EXERCISE DESCRIPTION>
Below are records; count the lines that hold the string "reset" and give only the count.

RECORDS SHOWN>
-- ==== Sys2Proof/Config.lean ====
section
/-! DEFINITION. What an implementation fixes, and the free values: constants without a body, so that no proof sees a
value of them. -/

namespace Sys2Proof.Config

/-- Bytes fitted on each second-tier channel (R2, R365); nothing is fitted on LMV-GB2P. [DESIGN CHOICE, log 19] -/
opaque tierChannelBytes : Nat

/-- Candidate results of the approximations of R96, kept where they lie inside the bound (R97: one fixed function of
the operand). [DESIGN CHOICE, log 17] -/
opaque frcp : Word → Word
opaque frsq : Word → Word
opaque fexp2 : Word → Word
opaque flog2 : Word → Word
opaque fsin : Word → Word
opaque fcos : Word → Word

/-- Does an access to a multi-entry page whose entries differ take the first entry (R229)? [DESIGN CHOICE, log 21] -/
opaque firstEntry : Nat → Bool

/-- Signatures of R369 and R370: whether a signature over a digest verifies under a public key, and byte `i` of the signature
that the device's identity key makes. [DESIGN CHOICE, log 22] -/
opaque mlDsaVerify (key : List Byte) (digest : BitVec 512) (signature : List Byte) : Bool
opaque mlDsa87 (digest : BitVec 512) (i : Nat) : Byte

/-- Values fixed at manufacture (R369, R370). [DESIGN CHOICE, log 22] -/
opaque fusedKeyHash : BitVec 512
opaque deviceSerial : BitVec 96
opaque certChain : List Byte

/-- Keys of slot 0 from the on-die random source (R367 step 4), by reset count. [DESIGN CHOICE, log 22] -/
opaque randomKey : Nat → BitVec 512

/-- The SRAM array of a row identifier, and the array's spare rows, as fused (R352). [DESIGN CHOICE, log 23] -/
opaque sramArray : Nat → Nat
opaque sramSpares : Nat → Nat

/-- Which way a lane of a die-to-die boundary runs (R352, R353), by boundary and lane. [DESIGN CHOICE, log 23] -/
opaque laneWay : Nat → Nat → Bool

/-- New or old data of an overlapping copy word (R130), by the copy's number and word. [DESIGN CHOICE, log 24] -/
opaque overlapNew : Nat → Nat → Bool

/-- How much of a word or an operation that a function reset cuts short was applied (R295, R333).
[DESIGN CHOICE, log 78] -/
opaque cutAfter : Nat → Nat


end Sys2Proof.Config
end

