-- ==== Sys2Proof/Machine/Dispatcher.lean ====
section
/-! DEFINITION. Bins and draws (R195 to R198), cohorts and units (R191 to R193, R205 to R210, R318), contexts (R146,
R150), launch completion (R210), and who serves a cluster (R209, R328, R347). -/

namespace Sys2Proof.Machine

-- Bins (R195 to R198).

/-- Slots of a core that a group or a shadow takes. -/
def takenSlots (s : State) (core : Nat) : List Nat :=
  (List.range 32).foldl (fun l sl => match s.group? core sl with
    | some g => sl :: (g.shadow.toList ++ l)
    | none => l) []

def freeIn (s : State) (core q : Nat) : List Nat :=
  ((List.range 8).map (fun i => 8 * q + i)).filter (fun sl => !(takenSlots s core).contains sl)

/-- The quadrant of a draw: the most free slots, the lower among equals; a pair needs two (R196, R357). -/
def drawQuadrant (s : State) (core need : Nat) : Option Nat :=
  (List.range 4).foldl (fun best q =>
    if (freeIn s core q).length < need then best
    else match best with
      | none => some q
      | some b => if (freeIn s core b).length < (freeIn s core q).length then some q else some b) none

/-- No thread of the unit is in a group slot. -/
def unitIdle (s : State) (uid : Nat) : Bool := unitSlots s uid == []

def Unit_.ageLimit (u : Unit_) (s : State) : Nat := (recOf s u.func u.launch).ageLimit

/-- R195. -/
def binEligible (s : State) (uid : Nat) (u : Unit_) (b : Bin) : Bool :=
  binFull b.threads || decide (u.ageLimit s ≤ s.clock - b.birth) || unitIdle s uid

/-- May the unit's bins be drawn: it is neither stopping, nor due to be relaunched, nor standing for a save? -/
def unitDraws (s : State) (u : Unit_) : Bool := !u.stopping && !u.relaunchDue && !saveStands s u

/-- The eligible bins of a core. -/
def eligibleBins (s : State) (core : Nat) : List (Nat × Unit_ × Bin) :=
  (unitsOnCore s core).foldl (fun l p =>
    if unitDraws s p.2 then l ++ (p.2.bins.filter (binEligible s p.1 p.2)).map (fun b => (p.1, p.2, b)) else l) []

/-- The order of R196 as a list of numbers, compared from the left. -/
def drawKey (p : Nat × Unit_ × Bin) : List Nat :=
  [p.2.2.birth, p.2.2.key.pc.toNat, (match p.2.2.key.warp with | none => 0 | some w => w + 1),
    p.2.1.started, p.2.1.func, p.2.1.launch, p.2.1.index]

/-- For each home lane, the thread of that lane with the lowest index (R196). -/
def drawLanes (ts : List Nat) : List (Nat × Nat) :=
  (List.range 32).filterMap (fun l => (ts.find? (fun t => t % 32 == l)).map (fun t => (l, t)))

/-- A bin is drawn into a new group (R196). -/
def drawBin (s : State) (core q uid : Nat) (u : Unit_) (b : Bin) : State :=
  let free := freeIn s core q
  let lanes := drawLanes b.threads
  let left := b.threads.filter (fun t => !lanes.any (fun p => p.2 == t))
  let g : Group :=
    { front := .start b.key.pc, uid := uid, lanes := lanes.foldl (fun m p => NatMap.set none m p.1 (some p.2)) [],
      iv := b.iv, drawn := s.clock, marked := false, shadow := if u.redundant then free[1]? else none,
      paired := u.redundant }
  let rest (x : Bin) : Bin := noteFull s.clock { x with threads := left, birth := s.clock, aged := false, waiting := none }
  let bins (l : List Bin) : List Bin :=
    if left = [] then l.filter (fun x => x != b) else l.map (fun x => if x = b then rest x else x)
  let s1 := s.modUnit uid (fun v => { v with bins := bins v.bins })
  (s1.setGroup core (free.headD 0) (some g)).modCore core (fun c => { c with drewAt := s.clock + 1 })

/-- A draw of a spilled bin: it is brought back and checked first (R197, R214). What stays of it may have to be spilled again. -/
def drawSpilled (s : State) (core q uid : Nat) (key : BinKey) : State :=
  let s1 := bringBack s uid key
  match s1.unit? uid with
  | none => s1
  | some u =>
    match u.bins.find? (fun b => b.key == key && !b.spilled) with
    | none => s1
    | some b =>
      let s2 := drawBin s1 core q uid u b
      if 64 < (storedBins s2 core).length then spillOne s2 core else s2

/-- BIN_DRAW (R196): at most one bin of a core in a clock. -/
def execBinDraw (core : Nat) (s : State) : Host.Outcome State Fault Refusal :=
  match leastBy drawKey (eligibleBins s core) with
  | none => notNow "BIN_DRAW"
  | some (uid, u, b) =>
    match drawQuadrant s core (if u.redundant then 2 else 1) with
    | none => notNow "BIN_DRAW"
    | some q =>
      if s.clock < (s.core core).drewAt then notNow "BIN_DRAW"
      else if b.spilled then done (drawSpilled s core q uid b.key) else done (drawBin s core q uid u b)

/-- BIN_AGED (R195): the bin's age has reached its launch's age limit. -/
def execBinAged (uid : Nat) (key : BinKey) (s : State) : Host.Outcome State Fault Refusal :=
  match s.unit? uid with
  | none => notNow "BIN_AGED"
  | some u =>
    if u.bins.any (fun b => b.key == key && !b.aged && decide (u.ageLimit s ≤ s.clock - b.birth)) then
      done (modBin s uid key (fun b => { b with aged := true, waiting := some (b.waiting.getD s.clock) }))
    else notNow "BIN_AGED"

/-- The clock since which no slot of the core has been free: the last draw filled it. -/
def fullSince (s : State) (core : Nat) : Nat :=
  (List.range 32).foldl (fun m sl => match s.group? core sl with
    | some g => max m g.drawn
    | none => m) 0

/-- The clock since which a bin is eligible: since it became full, reached its age, or its unit left the slots, but not before the
bin was there, whichever came first (R195). [DEDUCED, log 49] -/
def eligibleSince (s : State) (u : Unit_) (b : Bin) : Option Nat :=
  let aged := b.birth + u.ageLimit s
  let l := b.waiting.toList ++ u.idleAt.toList.map (max b.birth) ++ (if aged ≤ s.clock then [aged] else [])
  match l with
  | [] => none
  | n :: r => some (r.foldl min n)

/-- Has an eligible bin of the core waited its launch's age limit for a slot? [DEDUCED, log 49] -/
def binWaited (s : State) (core : Nat) : Bool :=
  (eligibleBins s core).any (fun p => match eligibleSince s p.2.1 p.2.2 with
    | some w => decide (max w (fullSince s core) + p.2.1.ageLimit s ≤ s.clock)
    | none => false)

/-- Note for each unit since when none of its threads stands in a slot (R195). -/
def noteIdle (s : State) : State :=
  { s with units := s.units.map (fun p => (p.1, p.2.map (fun u =>
    if unitIdle s p.1 then { u with idleAt := some (u.idleAt.getD s.clock) } else { u with idleAt := none }))) }

/-- DISSOLUTION_MARK (R198): the group that has held its slot longest, and at least its own age limit, is marked.
[DEDUCED, log 49] -/
def execDissolutionMark (core : Nat) (s : State) : Host.Outcome State Fault Refusal :=
  let old := (List.range 32).filterMap (fun sl => match s.group? core sl with
    | some g => (match s.unit? g.uid with
      | some u => if !g.front.priv && !g.marked && decide (u.ageLimit s ≤ s.clock - g.drawn) then some (sl, g) else none
      | none => none)
    | none => none)
  let marked := (List.range 32).any (fun sl => match s.group? core sl with
    | some g => g.marked
    | none => false)
  match leastBy (fun (p : Nat × Group) => [p.2.drawn, p.1]) old with
  | some (sl, _) =>
    if (takenSlots s core).length = 32 ∧ binWaited s core ∧ !marked then
      done (s.modGroup core sl (fun g => { g with marked := true }))
    else notNow "DISSOLUTION_MARK"
  | none => notNow "DISSOLUTION_MARK"

/-- GROUP_DISSOLVE (R198): the marked group stands at its run boundary, and files its threads. -/
def execGroupDissolve (core slot : Nat) (s : State) : Host.Outcome State Fault Refusal :=
  match s.group? core slot with
  | some g =>
    if g.marked && g.front.j == 0 && !g.front.priv && g.front.hold.isNone then done (dissolve s core slot)
    else notNow "GROUP_DISSOLVE"
  | none => notNow "GROUP_DISSOLVE"

/-- BIN_BRING_BACK (R197): a place in the store is free, and the spilled bin returns after the checks of R214. -/
def execBinBringBack (uid : Nat) (key : BinKey) (s : State) : Host.Outcome State Fault Refusal :=
  match s.unit? uid with
  | none => notNow "BIN_BRING_BACK"
  | some u =>
    if (u.spill key).isNone || decide (64 ≤ (storedBins s u.core).length) then notNow "BIN_BRING_BACK"
    else done (bringBack s uid key)

-- Who serves a cluster (R209, R328, R347).

/-- W, Y, their seal tables and the bindings are cleared (R209). -/
def clearCluster (s : State) (cl : Nat) : State :=
  s.modCluster cl (fun c => { c with w := [], y := [], wSeals := [], ySeals := [], queues := [], hints := [] })

/-- Does a collapsed WC0 function keep its image in the cluster's SRAM (R349)? [DEDUCED, log 54] -/
def keepsImage (s : State) (f : Nat) : Bool :=
  f != 0 && funcExists s f && !(s.func f).torn && (s.fcfgOf f).wclass == 0 && (s.func f).wake != .awake

/-- The function begins to serve the cluster, whose W and Y another function's turn clears (R209, R224). The image that a
collapsed WC0 function left in SRAM is saved first. [DEDUCED, log 54] -/
def takeCluster (s : State) (f cl : Nat) : State :=
  let c := s.cluster cl
  let s1 :=
    if c.lastServed = some f then s
    else
      let s0 := match c.lastServed with
        | some h => if keepsImage s h then saveCluster s h cl else s
        | none => s
      clearCluster s0 cl
  let s2 := restoreCluster s1 f cl
  if (s2.func f).torn then s2
  else s2.modCluster cl (fun x =>
    { x with serving := some f, lastServed := some f, gate := .running,
             sliceStart := if c.serving = some f then x.sliceStart else s.clock })

/-- Does no reference hold up the clearing of R209 (R224)? -/
def clearable (c : ClusterSt) : Bool := c.wSeals.all (fun e => e.refs == 0) && c.ySeals.all (fun e => e.refs == 0)

/-- May a cluster take a cohort of the function now? -/
def clusterServes (s : State) (f cl : Nat) : Bool :=
  let c := s.cluster cl
  clusterAllowed s f cl && !c.turning && (c.serving == none || c.serving == some f)
    && (c.lastServed == some f || clearable c)

/-- Has the range engine of a die 16 free entries (R178)? -/
def rangesFree (s : State) (d : Nat) : Bool := decide ((s.die d).rangeUsed.length < 4)

-- Placement (R191, R205, R206).

def unitWeight (u : Unit_) : Nat := if u.redundant then 2 else 1

/-- Resident threads and register bytes of a core, as R191 and R357 count them. -/
def coreThreads (s : State) (core : Nat) : Nat := (unitsOnCore s core).foldl (fun n p => n + unitWeight p.2 * p.2.nthreads) 0
def coreRegBytes (s : State) (core : Nat) : Nat :=
  (unitsOnCore s core).foldl (fun n p => n + unitWeight p.2 * (p.2.nthreads * (p.2.regs + 32) * 4)) 0
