-- ==== Sys2Proof/Machine/Dispatch.lean ====
section
/-! DEFINITION. The dispatcher: one arm for each row of the opcode table. -/

namespace Sys2Proof.Machine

EXERCISE OUTPUT>
2